WHAT THE TASK ASKS
Each line from the opening of the records that follow to the line with "(s.countAgent f).port n = s.port n := rfl" needs to be written out exactly. Add nothing.

RECORDS SUPPLIED

@[simp] theorem State.port_countRx (f : RxCounters → RxCounters) (n : PortId) : (s.countRx f).port n = s.port n := rfl
@[simp] theorem State.bank_countRx (f : RxCounters → RxCounters) (k : BankId) : (s.countRx f).bank k = s.bank k := rfl
@[simp] theorem State.queue_countRx (f : RxCounters → RxCounters) (q : QueueId) :
    (s.countRx f).queue q = s.queue q := rfl
@[simp] theorem State.record_countRx (f : RxCounters → RxCounters) (n : Nat) :
    (s.countRx f).record n = s.record n := rfl
@[simp] theorem State.port_countSteer (f : SteerCounters → SteerCounters) (n : PortId) :
    (s.countSteer f).port n = s.port n := rfl
@[simp] theorem State.bank_countSteer (f : SteerCounters → SteerCounters) (k : BankId) :
    (s.countSteer f).bank k = s.bank k := rfl
@[simp] theorem State.queue_countSteer (f : SteerCounters → SteerCounters) (q : QueueId) :
    (s.countSteer f).queue q = s.queue q := rfl
@[simp] theorem State.record_countSteer (f : SteerCounters → SteerCounters) (n : Nat) :
    (s.countSteer f).record n = s.record n := rfl
@[simp] theorem State.port_countSched (f : SchedCounters → SchedCounters) (n : PortId) :
    (s.countSched f).port n = s.port n := rfl
@[simp] theorem State.bank_countSched (f : SchedCounters → SchedCounters) (k : BankId) :
    (s.countSched f).bank k = s.bank k := rfl
@[simp] theorem State.queue_countSched (f : SchedCounters → SchedCounters) (q : QueueId) :
    (s.countSched f).queue q = s.queue q := rfl
@[simp] theorem State.record_countSched (f : SchedCounters → SchedCounters) (n : Nat) :
    (s.countSched f).record n = s.record n := rfl
@[simp] theorem State.port_countAgent (f : AgentCounters → AgentCounters) (n : PortId) :
    (s.countAgent f).port n = s.port n := rfl
@[simp] theorem State.bank_countAgent (f : AgentCounters → AgentCounters) (k : BankId) :
    (s.countAgent f).bank k = s.bank k := rfl
@[simp] theorem State.queue_countAgent (f : AgentCounters → AgentCounters) (q : QueueId) :
    (s.countAgent f).queue q = s.queue q := rfl
@[simp] theorem State.record_countAgent (f : AgentCounters → AgentCounters) (n : Nat) :
    (s.countAgent f).record n = s.record n := rfl
@[simp] theorem State.port_countNotice (f : NoticeCounters → NoticeCounters) (n : PortId) :
    (s.countNotice f).port n = s.port n := rfl
@[simp] theorem State.bank_countNotice (f : NoticeCounters → NoticeCounters) (k : BankId) :
    (s.countNotice f).bank k = s.bank k := rfl
@[simp] theorem State.queue_countNotice (f : NoticeCounters → NoticeCounters) (q : QueueId) :
    (s.countNotice f).queue q = s.queue q := rfl
@[simp] theorem State.record_countNotice (f : NoticeCounters → NoticeCounters) (n : Nat) :
    (s.countNotice f).record n = s.record n := rfl
@[simp] theorem State.port_setRecord (m : Nat) (r : Record) (n : PortId) : (s.setRecord m r).port n = s.port n := rfl
@[simp] theorem State.bank_setRecord (m : Nat) (r : Record) (k : BankId) : (s.setRecord m r).bank k = s.bank k := rfl
@[simp] theorem State.queue_setRecord (m : Nat) (r : Record) (q : QueueId) :
    (s.setRecord m r).queue q = s.queue q := rfl
@[simp] theorem State.bank_setPort (m : PortId) (p : Port) (k : BankId) : (s.setPort m p).bank k = s.bank k := rfl
@[simp] theorem State.queue_setPort (m : PortId) (p : Port) (q : QueueId) : (s.setPort m p).queue q = s.queue q := rfl
@[simp] theorem State.record_setPort (m : PortId) (p : Port) (n : Nat) : (s.setPort m p).record n = s.record n := rfl
@[simp] theorem State.port_setBank (m : BankId) (x : BankState) (n : PortId) :
    (s.setBank m x).port n = s.port n := rfl
@[simp] theorem State.queue_setBank (m : BankId) (x : BankState) (q : QueueId) :
    (s.setBank m x).queue q = s.queue q := rfl
@[simp] theorem State.record_setBank (m : BankId) (x : BankState) (n : Nat) :
    (s.setBank m x).record n = s.record n := rfl
@[simp] theorem State.port_setQueue (m : QueueId) (x : Queue) (n : PortId) : (s.setQueue m x).port n = s.port n := rfl
@[simp] theorem State.bank_setQueue (m : QueueId) (x : Queue) (k : BankId) : (s.setQueue m x).bank k = s.bank k := rfl
@[simp] theorem State.record_setQueue (m : QueueId) (x : Queue) (n : Nat) :
    (s.setQueue m x).record n = s.record n := rfl
@[simp] theorem State.port_hand (b : Block) (r : Report) (n : PortId) : (s.hand b r).port n = s.port n := rfl
@[simp] theorem State.bank_hand (b : Block) (r : Report) (k : BankId) : (s.hand b r).bank k = s.bank k := rfl
@[simp] theorem State.queue_hand (b : Block) (r : Report) (q : QueueId) : (s.hand b r).queue q = s.queue q := rfl
@[simp] theorem State.record_hand (b : Block) (r : Report) (n : Nat) : (s.hand b r).record n = s.record n := rfl
@[simp] theorem State.port_setHands (hs : List HandCell) (n : PortId) : (s.setHands hs).port n = s.port n := rfl
@[simp] theorem State.bank_setHands (hs : List HandCell) (k : BankId) : (s.setHands hs).bank k = s.bank k := rfl
@[simp] theorem State.queue_setHands (hs : List HandCell) (q : QueueId) : (s.setHands hs).queue q = s.queue q := rfl
@[simp] theorem State.record_setHands (hs : List HandCell) (n : Nat) : (s.setHands hs).record n = s.record n := rfl
@[simp] theorem State.port_leaseTo (o : Origin) (n : PortId) : (s.leaseTo o).port n = s.port n := rfl
@[simp] theorem State.bank_leaseTo (o : Origin) (k : BankId) : (s.leaseTo o).bank k = s.bank k := rfl
@[simp] theorem State.queue_leaseTo (o : Origin) (q : QueueId) : (s.leaseTo o).queue q = s.queue q := rfl
@[simp] theorem State.record_leaseTo (o : Origin) (n : Nat) : (s.leaseTo o).record n = s.record n := rfl
@[simp] theorem State.port_discardBatch (n : PortId) : (s.discardBatch).port n = s.port n := rfl
@[simp] theorem State.bank_discardBatch (k : BankId) : (s.discardBatch).bank k = s.bank k := rfl
@[simp] theorem State.queue_discardBatch (q : QueueId) : (s.discardBatch).queue q = s.queue q := rfl
@[simp] theorem State.record_discardBatch (n : Nat) : (s.discardBatch).record n = s.record n := rfl
@[simp] theorem State.port_recordOutcome (p m : Nat) (x : EditOutcome) (n : PortId) :
    (s.recordOutcome p m x).port n = s.port n := rfl
@[simp] theorem State.bank_recordOutcome (p m : Nat) (x : EditOutcome) (k : BankId) :
    (s.recordOutcome p m x).bank k = s.bank k := rfl
@[simp] theorem State.queue_recordOutcome (p m : Nat) (x : EditOutcome) (q : QueueId) :
    (s.recordOutcome p m x).queue q = s.queue q := rfl
@[simp] theorem State.record_recordOutcome (p m : Nat) (x : EditOutcome) (n : Nat) :
    (s.recordOutcome p m x).record n = s.record n := rfl
@[simp] theorem State.port_moveTin (x : TinState) (n : PortId) : (s.moveTin x).port n = s.port n := rfl
@[simp] theorem State.bank_moveTin (x : TinState) (k : BankId) : (s.moveTin x).bank k = s.bank k := rfl
@[simp] theorem State.queue_moveTin (x : TinState) (q : QueueId) : (s.moveTin x).queue q = s.queue q := rfl
@[simp] theorem State.record_moveTin (x : TinState) (n : Nat) : (s.moveTin x).record n = s.record n := rfl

SOLUTION TO THE PROBLEM
@[simp] theorem State.port_countRx (f : RxCounters → RxCounters) (n : PortId) : (s.countRx f).port n = s.port n := rfl
@[simp] theorem State.bank_countRx (f : RxCounters → RxCounters) (k : BankId) : (s.countRx f).bank k = s.bank k := rfl
@[simp] theorem State.queue_countRx (f : RxCounters → RxCounters) (q : QueueId) :
    (s.countRx f).queue q = s.queue q := rfl
@[simp] theorem State.record_countRx (f : RxCounters → RxCounters) (n : Nat) :
    (s.countRx f).record n = s.record n := rfl
@[simp] theorem State.port_countSteer (f : SteerCounters → SteerCounters) (n : PortId) :
    (s.countSteer f).port n = s.port n := rfl
@[simp] theorem State.bank_countSteer (f : SteerCounters → SteerCounters) (k : BankId) :
    (s.countSteer f).bank k = s.bank k := rfl
@[simp] theorem State.queue_countSteer (f : SteerCounters → SteerCounters) (q : QueueId) :
    (s.countSteer f).queue q = s.queue q := rfl
@[simp] theorem State.record_countSteer (f : SteerCounters → SteerCounters) (n : Nat) :
    (s.countSteer f).record n = s.record n := rfl
@[simp] theorem State.port_countSched (f : SchedCounters → SchedCounters) (n : PortId) :
    (s.countSched f).port n = s.port n := rfl
@[simp] theorem State.bank_countSched (f : SchedCounters → SchedCounters) (k : BankId) :
    (s.countSched f).bank k = s.bank k := rfl
@[simp] theorem State.queue_countSched (f : SchedCounters → SchedCounters) (q : QueueId) :
    (s.countSched f).queue q = s.queue q := rfl
@[simp] theorem State.record_countSched (f : SchedCounters → SchedCounters) (n : Nat) :
    (s.countSched f).record n = s.record n := rfl
@[simp] theorem State.port_countAgent (f : AgentCounters → AgentCounters) (n : PortId) :
    (s.countAgent f).port n = s.port n := rfl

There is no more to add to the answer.